Happy Thanksgiving from Hana

We are celebrating this Thanksgiving holiday in Hana, Maui, one of the most remote places in Hawaii, and perhaps on earth. (George Harrison maintained a house here, and who can blame him?) This continues a tradition we have established over the past few years with friends, renting a house on a neighbor island, trucking in a turkey and trimmings, and settling in to avoid Black Friday and just enjoy a nice old-fashioned feast and fellowship with friends.

After a short but pricey flight from Honolulu, stopping in Kahului to pick up overpriced supples we didn't want to carry on the plane, we headed out for the 68-mile drive on the Hana Highway, a truly secondary road with 59 old bridges (most of them one-laners approached sharply after one of the 620 tight curves on the coast hugging road).  Making this trip special was driving in the dark and in the rain.  I was getting a little car sick in the slow-moving rocking and swaying Jeep, but that eventually faded as the burdens of our office lives were left behind. We found our house, our friends greeting us with drinks and a hot supper.

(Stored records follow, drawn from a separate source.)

-- ==== Sys2Proof/Machine/Bits.lean ====
section
/-! DEFINITION. Numbers and bits (R10, R11), lists of bytes (R5), data by key, and memory as sorted cells. -/
namespace Sys2Proof.Machine

/-- The low `w` bits of `n` read as a signed number (R10). -/
def sext (w n : Nat) : Int := if n % 2 ^ w < 2 ^ (w - 1) then ((n % 2 ^ w : Nat) : Int) else ((n % 2 ^ w : Nat) : Int) - 2 ^ w

/-- The low `w` bits of `n` read as an unsigned number (R10). -/
def zext (w n : Nat) : Nat := n % 2 ^ w

/-- An integer wrapped to `w` bits (R11). -/
def wrap (w : Nat) (i : Int) : Nat := (i % (2 ^ w : Nat)).toNat

/-- An integer as a 64-bit word. -/
def wordOfInt (i : Int) : Word := BitVec.ofInt 64 i

/-- Clamp to a range (R11). -/
def clampInt (lo hi i : Int) : Int := if i < lo then lo else if hi < i then hi else i

/-- `SignExtend(n, w)` as a 64-bit word. -/
def sextWord (w n : Nat) : Word := wordOfInt (sext w n)

/-- True when bit `i` of `n` is 1. -/
def bit (n i : Nat) : Bool := n.testBit i

/-- The number of one bits among the low `k` bits. -/
def popCount : Nat → Nat → Nat
  | 0, _ => 0
  | k + 1, n => n % 2 + popCount k (n / 2)

/-- The number of leading zeros of the low `k` bits. -/
def leadingZeros : Nat → Nat → Nat
  | 0, _ => 0
  | k + 1, n => if n.testBit k then 0 else 1 + leadingZeros k n

/-- The number of trailing zeros of the low `k` bits. -/
def trailingZeros : Nat → Nat → Nat
  | 0, _ => 0
  | k + 1, n => if n % 2 = 1 then 0 else 1 + trailingZeros k (n / 2)

/-- Bits `[lo + len - 1 : lo]` of a number. -/
def bitsAt (n lo len : Nat) : Nat := n / 2 ^ lo % 2 ^ len

/-- A number with bits `[lo + len - 1 : lo]` replaced. -/
def setBitsAt (n lo len v : Nat) : Nat := n - bitsAt n lo len * 2 ^ lo + v % 2 ^ len * 2 ^ lo

/-- The little-endian number of a list of bytes (R5). -/
def natOfBytes : List Byte → Nat
  | [] => 0
  | b :: bs => b.toNat + 256 * natOfBytes bs

/-- The low `n` bytes of a number, lowest first (R5). -/
def bytesOf : Nat → Nat → List Byte
  | 0, _ => []
  | n + 1, v => BitVec.ofNat 8 v :: bytesOf n (v / 256)

/-! ### Data by key -/

/-- What a key holds, if it is listed. -/
def Assoc.get? {κ ν : Type} [DecidableEq κ] : Assoc κ ν → κ → Option ν
  | [], _ => none
  | (k, v) :: r, key => if k = key then some v else Assoc.get? r key

/-- What a key holds, `d` when it is not listed. -/
def Assoc.getD {κ ν : Type} [DecidableEq κ] (l : Assoc κ ν) (key : κ) (d : ν) : ν := (Assoc.get? l key).getD d

/-- The list with `key` holding `v`. -/
def Assoc.put {κ ν : Type} [DecidableEq κ] : Assoc κ ν → κ → ν → Assoc κ ν
  | [], key, v => [(key, v)]
  | (k, w) :: r, key, v => if k = key then (key, v) :: r else (k, w) :: Assoc.put r key v

/-- The list without `key`. -/
def Assoc.drop {κ ν : Type} [DecidableEq κ] (l : Assoc κ ν) (key : κ) : Assoc κ ν := l.filter fun e => decide (e.1 ≠ key)

/-! ### Memory -/

/-- One byte of memory; an unlisted address reads 0 (DESIGN CHOICE, log 1). -/
def Memory.byte : Memory → Nat → Byte
  | [], _ => 0
  | (k, b) :: r, a => if k = a then b else Memory.byte r a

/-- The cells that bytes from address `a` on give, none for a byte 0. -/
def Memory.cellsFrom : Nat → List Byte → Memory
  | _, [] => []
  | a, b :: bs => if b = 0 then Memory.cellsFrom (a + 1) bs else (a, b) :: Memory.cellsFrom (a + 1) bs

/-- Memory with the bytes `bs` stored from address `a` on. -/
def Memory.put (m : Memory) (a : Nat) (bs : List Byte) : Memory :=
  m.filter (fun c => decide (c.1 < a)) ++ (Memory.cellsFrom a bs ++ m.filter fun c => decide (a + bs.length ≤ c.1))

/-- Memory with each cell stored, later ones over earlier ones. -/
def Memory.putCells (m : Memory) : List Host.Cell → Memory
  | [] => m
  | c :: cs => Memory.putCells (m.put c.1 [c.2]) cs

/-- The `n` bytes from address `a` on. -/
def Memory.bytes (m : Memory) (a : Nat) : Nat → List Byte
  | 0 => []
  | n + 1 => m.byte a :: Memory.bytes m (a + 1) n

/-- The little-endian number in the `n` bytes from address `a` on. -/
def Memory.load (m : Memory) (a n : Nat) : Nat := natOfBytes (m.bytes a n)

/-- The canonical form: addresses rise, and no byte is 0. -/
def Memory.wf : Memory → Bool
  | [] => true
  | (a, b) :: r => decide (b ≠ 0) && r.all (fun c => decide (a < c.1)) && Memory.wf r

/-- Bytes paired with the addresses they go to. -/
def cellsAt : Nat → List Byte → List Host.Cell
  | _, [] => []
  | a, b :: bs => (a, b) :: cellsAt (a + 1) bs

end Sys2Proof.Machine
end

After a good night's sleep, we awoke to this view out the front window:

There Ought to be Sheep

The view out the back, through a screened lanai, is of a small residential community (and our trusty rental Jeep) with Hana Bay and the ocean on the near horizon:


After assembling the turkey for roasting, my contribution to the team effort of Thanksgiving dinner, my friend and I took a stroll around the neighborhood, a domestic botanical garden of delights.

A curious drooping floral thing in the back garden of our rental house:

A hot pepper plant in someone's yard:

Roadside bananas:

Butterfly feasting:


We continued our walk to the bay, but my camera battery failed: we will revisit to document the lovely seaside vistas.  The feasting butterfly reminded of us of our turkey back in the oven, soon to be savored.

Although my Chinese painting teacher focuses on "flower and bird" painting, I doubt this was what she has in mind:

Truth be told, this bird and flowers are from 2007's holiday in Kula, "up-country" Maui, the wildflowers gathered from a similar stroll along the country road while the turkey roasted.  The turkey tastes the same.  I like to carve it with an antique fork and knife (like a stag-horn handled jian) that were wedding presents to my parents.  Our 2009 feast turned out to be just as colorful, with green spinach, orange yams, yellow stuffed acorn squash and the delicious purple okinawan sweet potatoes (which were never part of my mother's traditional feast which tended to be a bit more monochromatic).

The whole day was sunny and cheerful, but at night we had really heavy rain again, making it hard to hear the DVD movies we had brought along for group entertainment. But now it is sunny again, time to walk off yesterday's indulgences with a visit back to the bay, to photograph the scenes we missed yesterday.

1 comment:

sybil law said...

Beautiful! I am officially jealous. Looking forward to the other pictures!